What the task asks ▸
Where the material below has a line containing "theorem test_missing_response : SourceOp.nextInt64.result", start repeating exactly, and keep going through the line containing "them all. -/", with no other lines.
*** Data for analysis Section Begins ***
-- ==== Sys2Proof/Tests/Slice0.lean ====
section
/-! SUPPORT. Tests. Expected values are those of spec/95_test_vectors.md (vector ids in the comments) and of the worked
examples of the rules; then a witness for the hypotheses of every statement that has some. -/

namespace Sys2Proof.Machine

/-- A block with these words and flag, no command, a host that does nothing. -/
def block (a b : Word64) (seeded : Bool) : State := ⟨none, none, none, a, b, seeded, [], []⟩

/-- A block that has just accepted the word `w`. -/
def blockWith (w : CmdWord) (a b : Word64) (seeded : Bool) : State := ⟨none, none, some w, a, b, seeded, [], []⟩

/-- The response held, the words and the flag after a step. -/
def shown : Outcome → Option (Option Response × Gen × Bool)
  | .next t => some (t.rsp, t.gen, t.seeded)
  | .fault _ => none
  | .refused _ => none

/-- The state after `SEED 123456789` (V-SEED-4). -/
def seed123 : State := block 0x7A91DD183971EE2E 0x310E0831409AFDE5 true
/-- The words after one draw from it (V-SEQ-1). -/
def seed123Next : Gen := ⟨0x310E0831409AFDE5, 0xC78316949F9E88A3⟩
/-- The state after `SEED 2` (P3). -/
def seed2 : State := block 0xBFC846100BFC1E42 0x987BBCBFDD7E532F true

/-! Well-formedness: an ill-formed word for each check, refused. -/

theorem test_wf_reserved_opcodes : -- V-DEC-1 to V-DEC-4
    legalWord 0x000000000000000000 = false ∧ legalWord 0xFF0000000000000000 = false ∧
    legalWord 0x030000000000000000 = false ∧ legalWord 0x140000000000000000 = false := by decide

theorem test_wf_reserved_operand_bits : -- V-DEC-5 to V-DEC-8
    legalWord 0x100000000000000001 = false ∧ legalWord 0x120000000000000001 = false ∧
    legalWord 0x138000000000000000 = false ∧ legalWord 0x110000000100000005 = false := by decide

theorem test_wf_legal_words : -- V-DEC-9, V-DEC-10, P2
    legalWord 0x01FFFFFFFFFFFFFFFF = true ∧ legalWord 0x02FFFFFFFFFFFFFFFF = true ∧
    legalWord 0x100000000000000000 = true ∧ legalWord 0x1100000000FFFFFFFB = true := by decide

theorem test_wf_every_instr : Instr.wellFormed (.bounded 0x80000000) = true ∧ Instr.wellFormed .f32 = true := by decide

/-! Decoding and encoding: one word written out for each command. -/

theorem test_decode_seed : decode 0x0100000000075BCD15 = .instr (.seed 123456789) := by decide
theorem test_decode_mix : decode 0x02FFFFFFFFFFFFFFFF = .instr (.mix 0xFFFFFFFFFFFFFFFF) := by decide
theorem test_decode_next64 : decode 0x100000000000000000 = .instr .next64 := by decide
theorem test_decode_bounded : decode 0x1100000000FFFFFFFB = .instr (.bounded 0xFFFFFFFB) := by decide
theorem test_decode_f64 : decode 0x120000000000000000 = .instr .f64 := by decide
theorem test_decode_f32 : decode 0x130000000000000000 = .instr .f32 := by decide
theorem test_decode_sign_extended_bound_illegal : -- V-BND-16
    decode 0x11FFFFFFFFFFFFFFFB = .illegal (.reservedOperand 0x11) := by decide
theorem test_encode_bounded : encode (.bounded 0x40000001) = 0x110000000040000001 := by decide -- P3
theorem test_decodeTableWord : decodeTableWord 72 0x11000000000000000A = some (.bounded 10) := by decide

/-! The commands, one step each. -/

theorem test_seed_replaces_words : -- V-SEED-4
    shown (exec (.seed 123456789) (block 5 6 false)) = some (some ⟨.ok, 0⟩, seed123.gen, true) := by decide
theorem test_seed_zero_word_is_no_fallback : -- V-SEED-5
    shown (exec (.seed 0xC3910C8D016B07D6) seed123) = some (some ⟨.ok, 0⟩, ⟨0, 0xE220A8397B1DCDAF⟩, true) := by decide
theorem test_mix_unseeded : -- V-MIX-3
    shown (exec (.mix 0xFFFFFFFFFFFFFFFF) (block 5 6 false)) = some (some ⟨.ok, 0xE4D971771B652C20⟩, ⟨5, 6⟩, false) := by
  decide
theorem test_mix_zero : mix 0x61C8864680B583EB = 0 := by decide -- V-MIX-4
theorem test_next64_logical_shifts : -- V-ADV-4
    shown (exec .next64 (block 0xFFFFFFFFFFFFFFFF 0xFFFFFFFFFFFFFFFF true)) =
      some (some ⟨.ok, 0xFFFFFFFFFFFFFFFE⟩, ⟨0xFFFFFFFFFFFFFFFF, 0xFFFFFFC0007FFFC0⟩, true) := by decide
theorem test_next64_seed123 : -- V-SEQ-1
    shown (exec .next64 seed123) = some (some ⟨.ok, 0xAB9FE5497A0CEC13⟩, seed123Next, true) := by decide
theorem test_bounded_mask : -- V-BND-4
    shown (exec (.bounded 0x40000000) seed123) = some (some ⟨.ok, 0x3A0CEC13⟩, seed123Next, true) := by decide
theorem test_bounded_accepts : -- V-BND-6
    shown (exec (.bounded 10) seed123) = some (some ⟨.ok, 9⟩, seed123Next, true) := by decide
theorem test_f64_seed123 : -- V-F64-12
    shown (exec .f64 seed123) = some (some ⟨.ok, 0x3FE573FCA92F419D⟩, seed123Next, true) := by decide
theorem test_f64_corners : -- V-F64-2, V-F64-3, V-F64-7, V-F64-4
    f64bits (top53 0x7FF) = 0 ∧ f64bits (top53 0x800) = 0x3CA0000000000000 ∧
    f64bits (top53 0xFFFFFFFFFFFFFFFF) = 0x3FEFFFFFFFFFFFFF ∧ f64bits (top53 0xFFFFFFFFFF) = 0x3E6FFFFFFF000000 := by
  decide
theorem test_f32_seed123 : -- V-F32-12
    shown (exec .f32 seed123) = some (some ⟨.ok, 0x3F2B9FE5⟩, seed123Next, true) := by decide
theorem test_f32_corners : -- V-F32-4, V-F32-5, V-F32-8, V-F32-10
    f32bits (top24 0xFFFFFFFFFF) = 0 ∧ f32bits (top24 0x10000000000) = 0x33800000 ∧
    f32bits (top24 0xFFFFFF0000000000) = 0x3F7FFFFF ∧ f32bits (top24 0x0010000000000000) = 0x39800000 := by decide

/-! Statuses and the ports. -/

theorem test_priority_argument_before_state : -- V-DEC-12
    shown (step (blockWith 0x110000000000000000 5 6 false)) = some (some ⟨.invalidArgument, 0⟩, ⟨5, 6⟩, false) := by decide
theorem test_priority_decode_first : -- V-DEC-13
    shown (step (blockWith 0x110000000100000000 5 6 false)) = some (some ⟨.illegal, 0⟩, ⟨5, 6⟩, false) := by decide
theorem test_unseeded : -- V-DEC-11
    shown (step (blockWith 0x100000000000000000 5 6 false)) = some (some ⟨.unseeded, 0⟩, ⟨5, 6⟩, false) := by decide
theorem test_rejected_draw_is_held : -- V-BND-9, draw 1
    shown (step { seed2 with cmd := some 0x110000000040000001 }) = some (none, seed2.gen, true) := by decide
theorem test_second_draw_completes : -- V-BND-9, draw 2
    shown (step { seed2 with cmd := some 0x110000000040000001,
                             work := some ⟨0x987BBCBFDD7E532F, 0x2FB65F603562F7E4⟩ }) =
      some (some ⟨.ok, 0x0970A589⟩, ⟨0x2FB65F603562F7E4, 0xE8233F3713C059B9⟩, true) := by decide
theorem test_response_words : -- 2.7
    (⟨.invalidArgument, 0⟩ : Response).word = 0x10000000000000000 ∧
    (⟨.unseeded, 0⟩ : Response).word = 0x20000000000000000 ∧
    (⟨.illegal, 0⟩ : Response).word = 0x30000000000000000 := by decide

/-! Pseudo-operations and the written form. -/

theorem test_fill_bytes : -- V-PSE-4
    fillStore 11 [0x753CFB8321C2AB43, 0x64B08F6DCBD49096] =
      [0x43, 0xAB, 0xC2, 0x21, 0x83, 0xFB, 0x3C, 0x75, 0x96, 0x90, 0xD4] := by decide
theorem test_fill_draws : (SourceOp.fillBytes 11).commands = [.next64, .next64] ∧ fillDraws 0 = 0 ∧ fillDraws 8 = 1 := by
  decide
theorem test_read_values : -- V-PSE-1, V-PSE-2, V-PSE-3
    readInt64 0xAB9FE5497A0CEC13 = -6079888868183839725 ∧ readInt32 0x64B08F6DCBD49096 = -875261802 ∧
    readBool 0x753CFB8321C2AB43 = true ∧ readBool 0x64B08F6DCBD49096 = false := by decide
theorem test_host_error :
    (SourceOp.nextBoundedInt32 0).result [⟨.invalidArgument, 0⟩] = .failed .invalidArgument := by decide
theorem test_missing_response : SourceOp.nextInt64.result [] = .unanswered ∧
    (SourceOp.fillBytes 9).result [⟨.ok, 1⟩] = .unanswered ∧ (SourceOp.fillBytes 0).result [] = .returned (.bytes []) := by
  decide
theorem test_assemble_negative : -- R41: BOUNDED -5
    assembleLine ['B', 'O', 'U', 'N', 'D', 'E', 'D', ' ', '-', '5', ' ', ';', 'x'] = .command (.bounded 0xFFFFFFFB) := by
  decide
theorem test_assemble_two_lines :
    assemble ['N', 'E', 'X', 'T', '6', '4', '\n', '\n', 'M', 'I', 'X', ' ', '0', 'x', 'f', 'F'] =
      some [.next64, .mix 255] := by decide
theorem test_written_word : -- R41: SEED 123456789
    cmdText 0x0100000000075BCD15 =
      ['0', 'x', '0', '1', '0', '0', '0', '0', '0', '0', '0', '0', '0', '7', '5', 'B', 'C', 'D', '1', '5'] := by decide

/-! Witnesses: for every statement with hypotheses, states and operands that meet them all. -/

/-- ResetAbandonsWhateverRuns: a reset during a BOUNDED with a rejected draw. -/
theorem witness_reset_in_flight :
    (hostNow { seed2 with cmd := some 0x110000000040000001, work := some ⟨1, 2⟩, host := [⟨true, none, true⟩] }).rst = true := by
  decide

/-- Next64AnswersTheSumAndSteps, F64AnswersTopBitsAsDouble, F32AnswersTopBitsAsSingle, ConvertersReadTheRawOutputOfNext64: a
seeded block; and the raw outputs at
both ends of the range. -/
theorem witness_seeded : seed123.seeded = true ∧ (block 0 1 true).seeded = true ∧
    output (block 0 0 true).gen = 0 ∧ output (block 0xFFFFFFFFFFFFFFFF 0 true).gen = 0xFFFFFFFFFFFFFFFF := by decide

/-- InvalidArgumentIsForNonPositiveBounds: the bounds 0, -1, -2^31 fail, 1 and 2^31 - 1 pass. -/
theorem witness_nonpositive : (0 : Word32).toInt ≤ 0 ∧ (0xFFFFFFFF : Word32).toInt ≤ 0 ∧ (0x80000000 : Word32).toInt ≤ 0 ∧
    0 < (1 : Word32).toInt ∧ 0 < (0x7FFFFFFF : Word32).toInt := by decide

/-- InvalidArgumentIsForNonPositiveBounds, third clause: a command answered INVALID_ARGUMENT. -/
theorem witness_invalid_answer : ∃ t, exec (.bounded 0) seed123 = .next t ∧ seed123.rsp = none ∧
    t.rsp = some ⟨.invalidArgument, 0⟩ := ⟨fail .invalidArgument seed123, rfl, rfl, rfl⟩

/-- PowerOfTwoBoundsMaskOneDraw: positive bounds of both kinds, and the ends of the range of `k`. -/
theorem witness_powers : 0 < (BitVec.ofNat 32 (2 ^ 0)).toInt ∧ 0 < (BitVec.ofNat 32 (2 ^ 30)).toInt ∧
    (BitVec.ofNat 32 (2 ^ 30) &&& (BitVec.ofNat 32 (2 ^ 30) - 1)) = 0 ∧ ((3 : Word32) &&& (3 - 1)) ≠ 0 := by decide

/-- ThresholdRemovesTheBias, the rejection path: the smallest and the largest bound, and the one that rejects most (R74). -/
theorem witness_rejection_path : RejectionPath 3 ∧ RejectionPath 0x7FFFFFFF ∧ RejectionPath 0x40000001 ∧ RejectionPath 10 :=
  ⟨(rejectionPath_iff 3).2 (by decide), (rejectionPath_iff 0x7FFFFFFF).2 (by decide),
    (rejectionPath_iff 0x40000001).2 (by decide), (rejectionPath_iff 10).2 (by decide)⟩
*** Data for analysis Section Ends ***
*** Data for analysis Section Begins ***
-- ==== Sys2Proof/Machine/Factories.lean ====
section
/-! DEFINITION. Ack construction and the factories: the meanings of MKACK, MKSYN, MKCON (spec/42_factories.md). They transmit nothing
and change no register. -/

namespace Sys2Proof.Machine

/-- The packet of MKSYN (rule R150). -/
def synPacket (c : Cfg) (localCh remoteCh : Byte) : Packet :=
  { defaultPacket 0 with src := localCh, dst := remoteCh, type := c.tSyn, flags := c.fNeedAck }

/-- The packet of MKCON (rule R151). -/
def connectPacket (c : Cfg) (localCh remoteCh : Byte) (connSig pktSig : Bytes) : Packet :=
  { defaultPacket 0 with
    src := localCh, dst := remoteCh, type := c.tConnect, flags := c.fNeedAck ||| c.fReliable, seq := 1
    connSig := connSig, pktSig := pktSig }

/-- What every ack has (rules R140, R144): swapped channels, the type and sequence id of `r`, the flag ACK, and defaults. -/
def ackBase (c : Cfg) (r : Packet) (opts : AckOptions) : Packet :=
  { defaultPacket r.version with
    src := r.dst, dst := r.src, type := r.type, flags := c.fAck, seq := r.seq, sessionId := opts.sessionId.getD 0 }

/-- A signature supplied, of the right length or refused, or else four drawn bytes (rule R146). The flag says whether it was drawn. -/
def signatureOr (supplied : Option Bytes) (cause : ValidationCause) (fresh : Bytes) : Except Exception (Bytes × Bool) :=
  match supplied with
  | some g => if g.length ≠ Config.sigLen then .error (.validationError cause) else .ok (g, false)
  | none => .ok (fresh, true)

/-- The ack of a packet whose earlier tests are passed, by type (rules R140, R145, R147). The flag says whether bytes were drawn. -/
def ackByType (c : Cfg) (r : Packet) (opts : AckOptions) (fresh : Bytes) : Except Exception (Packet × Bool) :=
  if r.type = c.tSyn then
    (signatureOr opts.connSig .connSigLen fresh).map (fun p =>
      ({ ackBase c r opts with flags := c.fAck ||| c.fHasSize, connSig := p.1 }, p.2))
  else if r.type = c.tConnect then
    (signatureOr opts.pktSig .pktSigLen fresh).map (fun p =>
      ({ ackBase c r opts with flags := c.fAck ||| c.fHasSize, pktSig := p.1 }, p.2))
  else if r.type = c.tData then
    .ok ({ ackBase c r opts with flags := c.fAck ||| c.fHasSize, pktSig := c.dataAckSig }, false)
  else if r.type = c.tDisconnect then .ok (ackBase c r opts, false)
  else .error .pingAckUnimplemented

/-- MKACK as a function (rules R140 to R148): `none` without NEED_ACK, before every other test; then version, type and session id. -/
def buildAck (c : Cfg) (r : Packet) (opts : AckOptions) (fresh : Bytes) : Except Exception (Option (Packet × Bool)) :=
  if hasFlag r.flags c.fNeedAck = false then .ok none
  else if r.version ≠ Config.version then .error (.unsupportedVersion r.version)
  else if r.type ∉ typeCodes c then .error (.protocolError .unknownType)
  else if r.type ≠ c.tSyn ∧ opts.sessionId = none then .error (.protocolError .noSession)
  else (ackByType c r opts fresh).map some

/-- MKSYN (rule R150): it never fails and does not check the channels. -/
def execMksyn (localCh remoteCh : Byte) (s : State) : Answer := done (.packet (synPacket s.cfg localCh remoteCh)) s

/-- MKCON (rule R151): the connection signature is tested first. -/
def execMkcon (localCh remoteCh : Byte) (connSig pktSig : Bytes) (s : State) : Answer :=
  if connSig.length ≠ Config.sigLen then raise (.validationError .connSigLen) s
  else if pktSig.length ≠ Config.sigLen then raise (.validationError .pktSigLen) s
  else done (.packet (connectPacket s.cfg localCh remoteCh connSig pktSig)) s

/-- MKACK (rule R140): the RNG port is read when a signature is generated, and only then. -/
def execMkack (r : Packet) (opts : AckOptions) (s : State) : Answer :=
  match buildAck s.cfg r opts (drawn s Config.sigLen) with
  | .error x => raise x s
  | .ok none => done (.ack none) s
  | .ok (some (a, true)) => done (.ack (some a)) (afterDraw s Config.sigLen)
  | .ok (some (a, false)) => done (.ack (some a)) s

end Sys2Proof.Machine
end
*** Data for analysis Section Ends ***
*** Data for analysis Section Begins ***
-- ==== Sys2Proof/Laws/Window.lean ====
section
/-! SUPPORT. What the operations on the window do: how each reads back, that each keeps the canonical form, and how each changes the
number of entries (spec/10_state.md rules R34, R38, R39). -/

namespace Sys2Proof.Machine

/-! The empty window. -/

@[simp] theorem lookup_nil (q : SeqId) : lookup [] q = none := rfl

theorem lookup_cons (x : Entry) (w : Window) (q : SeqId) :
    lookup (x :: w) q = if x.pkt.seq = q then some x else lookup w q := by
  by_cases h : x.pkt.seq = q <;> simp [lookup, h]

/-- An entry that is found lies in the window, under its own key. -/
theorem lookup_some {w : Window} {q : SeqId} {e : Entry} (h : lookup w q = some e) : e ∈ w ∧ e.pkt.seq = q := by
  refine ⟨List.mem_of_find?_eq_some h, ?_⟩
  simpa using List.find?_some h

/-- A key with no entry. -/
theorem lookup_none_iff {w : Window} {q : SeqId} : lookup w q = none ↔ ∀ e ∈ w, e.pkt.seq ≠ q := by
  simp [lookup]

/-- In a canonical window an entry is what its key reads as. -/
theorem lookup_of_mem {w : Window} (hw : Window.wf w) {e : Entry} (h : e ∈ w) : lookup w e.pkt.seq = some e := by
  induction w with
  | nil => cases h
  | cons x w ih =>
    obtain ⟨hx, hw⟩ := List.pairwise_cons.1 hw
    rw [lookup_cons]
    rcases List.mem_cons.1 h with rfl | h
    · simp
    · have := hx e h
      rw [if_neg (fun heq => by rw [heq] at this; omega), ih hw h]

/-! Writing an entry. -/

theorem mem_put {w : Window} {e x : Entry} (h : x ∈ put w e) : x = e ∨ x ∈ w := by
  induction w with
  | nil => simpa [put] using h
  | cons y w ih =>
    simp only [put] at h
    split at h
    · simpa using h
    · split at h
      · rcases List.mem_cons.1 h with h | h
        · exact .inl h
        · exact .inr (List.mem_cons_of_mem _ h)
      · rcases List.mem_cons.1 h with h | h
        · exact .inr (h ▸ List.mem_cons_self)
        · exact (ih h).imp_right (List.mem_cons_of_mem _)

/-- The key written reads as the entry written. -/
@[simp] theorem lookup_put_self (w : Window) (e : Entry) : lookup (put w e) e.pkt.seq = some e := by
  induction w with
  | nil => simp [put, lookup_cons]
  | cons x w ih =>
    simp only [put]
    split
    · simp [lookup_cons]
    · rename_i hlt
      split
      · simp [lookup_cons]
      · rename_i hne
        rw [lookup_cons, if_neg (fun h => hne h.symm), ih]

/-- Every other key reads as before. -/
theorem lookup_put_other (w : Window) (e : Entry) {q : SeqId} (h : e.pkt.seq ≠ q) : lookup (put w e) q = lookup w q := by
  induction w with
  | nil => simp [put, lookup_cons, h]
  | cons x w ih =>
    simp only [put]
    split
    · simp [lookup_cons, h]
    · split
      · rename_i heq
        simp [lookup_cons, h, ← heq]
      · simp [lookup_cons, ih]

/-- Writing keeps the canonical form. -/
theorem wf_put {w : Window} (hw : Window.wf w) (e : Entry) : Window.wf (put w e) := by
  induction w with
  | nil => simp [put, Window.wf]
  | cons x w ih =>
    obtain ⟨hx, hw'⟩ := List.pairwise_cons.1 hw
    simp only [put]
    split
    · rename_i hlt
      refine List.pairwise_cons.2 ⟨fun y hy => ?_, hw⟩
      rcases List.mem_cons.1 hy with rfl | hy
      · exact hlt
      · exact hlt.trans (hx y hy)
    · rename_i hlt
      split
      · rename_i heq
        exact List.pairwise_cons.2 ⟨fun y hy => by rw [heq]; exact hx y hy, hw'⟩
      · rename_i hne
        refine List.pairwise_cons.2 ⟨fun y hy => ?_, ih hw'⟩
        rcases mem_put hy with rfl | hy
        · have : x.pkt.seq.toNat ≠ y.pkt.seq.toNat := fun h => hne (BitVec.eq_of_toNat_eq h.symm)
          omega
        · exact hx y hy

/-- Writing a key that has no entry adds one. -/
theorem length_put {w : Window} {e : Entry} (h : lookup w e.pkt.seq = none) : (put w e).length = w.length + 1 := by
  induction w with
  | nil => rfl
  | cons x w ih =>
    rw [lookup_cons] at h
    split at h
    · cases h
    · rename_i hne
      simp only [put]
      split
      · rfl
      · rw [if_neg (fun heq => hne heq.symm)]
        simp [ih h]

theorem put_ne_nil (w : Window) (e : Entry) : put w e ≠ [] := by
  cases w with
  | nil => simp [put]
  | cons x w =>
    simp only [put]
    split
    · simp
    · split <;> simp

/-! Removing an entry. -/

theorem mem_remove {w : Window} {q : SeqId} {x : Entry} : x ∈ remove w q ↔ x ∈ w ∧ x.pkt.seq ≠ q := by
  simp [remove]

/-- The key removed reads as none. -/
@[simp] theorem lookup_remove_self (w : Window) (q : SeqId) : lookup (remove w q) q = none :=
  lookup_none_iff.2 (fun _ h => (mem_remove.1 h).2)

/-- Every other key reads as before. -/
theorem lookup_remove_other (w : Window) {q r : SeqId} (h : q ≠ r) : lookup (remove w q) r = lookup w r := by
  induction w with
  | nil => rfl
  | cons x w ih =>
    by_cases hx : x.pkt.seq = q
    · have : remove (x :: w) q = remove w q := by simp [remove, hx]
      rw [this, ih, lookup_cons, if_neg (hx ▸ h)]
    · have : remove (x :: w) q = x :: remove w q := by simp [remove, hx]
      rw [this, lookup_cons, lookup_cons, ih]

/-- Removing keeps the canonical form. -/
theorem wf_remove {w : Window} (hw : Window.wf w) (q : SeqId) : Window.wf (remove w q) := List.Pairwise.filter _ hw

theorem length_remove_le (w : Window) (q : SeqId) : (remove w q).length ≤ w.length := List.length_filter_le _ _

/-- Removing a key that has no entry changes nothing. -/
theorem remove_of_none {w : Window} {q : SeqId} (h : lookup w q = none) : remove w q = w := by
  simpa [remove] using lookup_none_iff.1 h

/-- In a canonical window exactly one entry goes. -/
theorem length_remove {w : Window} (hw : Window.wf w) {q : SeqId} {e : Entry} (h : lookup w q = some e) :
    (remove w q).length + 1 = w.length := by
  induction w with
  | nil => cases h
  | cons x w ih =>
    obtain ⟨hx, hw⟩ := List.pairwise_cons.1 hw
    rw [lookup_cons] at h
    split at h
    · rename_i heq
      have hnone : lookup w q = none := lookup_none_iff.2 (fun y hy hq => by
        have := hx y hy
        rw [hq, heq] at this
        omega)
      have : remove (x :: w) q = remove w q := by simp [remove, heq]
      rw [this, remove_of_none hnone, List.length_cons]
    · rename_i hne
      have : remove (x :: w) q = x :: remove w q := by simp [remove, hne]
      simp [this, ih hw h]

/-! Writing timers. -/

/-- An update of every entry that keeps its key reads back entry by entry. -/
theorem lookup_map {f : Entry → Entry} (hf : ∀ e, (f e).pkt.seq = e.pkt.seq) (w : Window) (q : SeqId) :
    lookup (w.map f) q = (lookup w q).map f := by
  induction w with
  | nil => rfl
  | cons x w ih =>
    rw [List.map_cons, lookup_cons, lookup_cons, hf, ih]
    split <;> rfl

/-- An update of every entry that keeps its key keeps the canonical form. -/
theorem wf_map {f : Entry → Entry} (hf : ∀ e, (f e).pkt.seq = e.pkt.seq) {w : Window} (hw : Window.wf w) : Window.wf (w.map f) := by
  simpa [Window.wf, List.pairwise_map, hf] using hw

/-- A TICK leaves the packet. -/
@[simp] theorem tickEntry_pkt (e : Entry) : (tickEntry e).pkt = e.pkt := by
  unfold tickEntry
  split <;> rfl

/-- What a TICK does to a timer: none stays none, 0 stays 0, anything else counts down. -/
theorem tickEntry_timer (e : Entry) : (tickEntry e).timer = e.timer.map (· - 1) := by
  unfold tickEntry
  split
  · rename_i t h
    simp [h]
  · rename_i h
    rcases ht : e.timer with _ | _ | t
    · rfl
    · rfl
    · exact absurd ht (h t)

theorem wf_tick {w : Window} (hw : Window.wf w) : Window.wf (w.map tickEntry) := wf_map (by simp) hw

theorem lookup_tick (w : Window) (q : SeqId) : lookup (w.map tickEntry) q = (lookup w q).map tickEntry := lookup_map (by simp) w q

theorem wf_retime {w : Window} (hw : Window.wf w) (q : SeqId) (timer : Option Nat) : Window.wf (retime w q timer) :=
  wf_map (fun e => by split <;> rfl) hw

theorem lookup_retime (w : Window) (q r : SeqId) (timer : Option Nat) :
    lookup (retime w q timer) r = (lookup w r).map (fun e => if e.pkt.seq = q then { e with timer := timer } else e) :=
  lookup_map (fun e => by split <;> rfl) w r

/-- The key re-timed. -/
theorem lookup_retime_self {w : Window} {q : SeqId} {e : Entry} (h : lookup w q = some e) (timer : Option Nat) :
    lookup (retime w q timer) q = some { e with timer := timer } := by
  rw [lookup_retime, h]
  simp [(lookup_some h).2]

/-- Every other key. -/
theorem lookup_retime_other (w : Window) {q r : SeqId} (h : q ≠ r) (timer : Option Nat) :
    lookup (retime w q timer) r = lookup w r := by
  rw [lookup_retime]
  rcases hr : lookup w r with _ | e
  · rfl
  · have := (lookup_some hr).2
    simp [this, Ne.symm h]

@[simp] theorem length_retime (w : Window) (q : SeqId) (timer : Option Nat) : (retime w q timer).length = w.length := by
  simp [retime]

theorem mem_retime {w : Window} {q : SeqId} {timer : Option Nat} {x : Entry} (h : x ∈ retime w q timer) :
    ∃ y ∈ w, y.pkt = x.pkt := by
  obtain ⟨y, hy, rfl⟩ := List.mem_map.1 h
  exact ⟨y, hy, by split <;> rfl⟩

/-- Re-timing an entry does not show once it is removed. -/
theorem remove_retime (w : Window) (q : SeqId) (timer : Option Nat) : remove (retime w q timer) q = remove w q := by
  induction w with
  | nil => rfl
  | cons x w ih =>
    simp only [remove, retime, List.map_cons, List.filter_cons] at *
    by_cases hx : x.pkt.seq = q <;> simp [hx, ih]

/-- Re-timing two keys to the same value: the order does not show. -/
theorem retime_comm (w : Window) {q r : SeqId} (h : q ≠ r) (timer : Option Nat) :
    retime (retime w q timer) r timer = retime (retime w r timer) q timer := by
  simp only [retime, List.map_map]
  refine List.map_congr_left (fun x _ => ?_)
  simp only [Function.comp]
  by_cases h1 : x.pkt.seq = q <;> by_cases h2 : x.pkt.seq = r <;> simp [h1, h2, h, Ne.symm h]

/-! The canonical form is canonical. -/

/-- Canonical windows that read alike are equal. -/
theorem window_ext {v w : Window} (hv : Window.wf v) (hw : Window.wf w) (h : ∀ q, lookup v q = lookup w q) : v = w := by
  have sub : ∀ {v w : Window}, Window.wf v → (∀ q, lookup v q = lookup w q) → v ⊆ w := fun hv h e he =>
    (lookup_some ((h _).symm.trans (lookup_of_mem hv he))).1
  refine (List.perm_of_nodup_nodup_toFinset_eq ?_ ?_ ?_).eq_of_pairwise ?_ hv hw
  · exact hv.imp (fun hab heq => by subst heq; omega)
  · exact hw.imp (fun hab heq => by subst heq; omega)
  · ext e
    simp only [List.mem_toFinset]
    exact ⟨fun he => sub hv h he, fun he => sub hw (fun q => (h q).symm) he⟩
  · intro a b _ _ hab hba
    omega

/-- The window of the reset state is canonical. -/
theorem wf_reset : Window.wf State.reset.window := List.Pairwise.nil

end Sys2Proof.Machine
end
*** Data for analysis Section Ends ***
Task output ▸
theorem test_missing_response : SourceOp.nextInt64.result [] = .unanswered ∧
    (SourceOp.fillBytes 9).result [⟨.ok, 1⟩] = .unanswered ∧ (SourceOp.fillBytes 0).result [] = .returned (.bytes []) := by
  decide
theorem test_assemble_negative : -- R41: BOUNDED -5
    assembleLine ['B', 'O', 'U', 'N', 'D', 'E', 'D', ' ', '-', '5', ' ', ';', 'x'] = .command (.bounded 0xFFFFFFFB) := by
  decide
theorem test_assemble_two_lines :
    assemble ['N', 'E', 'X', 'T', '6', '4', '\n', '\n', 'M', 'I', 'X', ' ', '0', 'x', 'f', 'F'] =
      some [.next64, .mix 255] := by decide
theorem test_written_word : -- R41: SEED 123456789
    cmdText 0x0100000000075BCD15 =
      ['0', 'x', '0', '1', '0', '0', '0', '0', '0', '0', '0', '0', '0', '7', '5', 'B', 'C', 'D', '1', '5'] := by decide

/-! Witnesses: for every statement with hypotheses, states and operands that meet them all. -/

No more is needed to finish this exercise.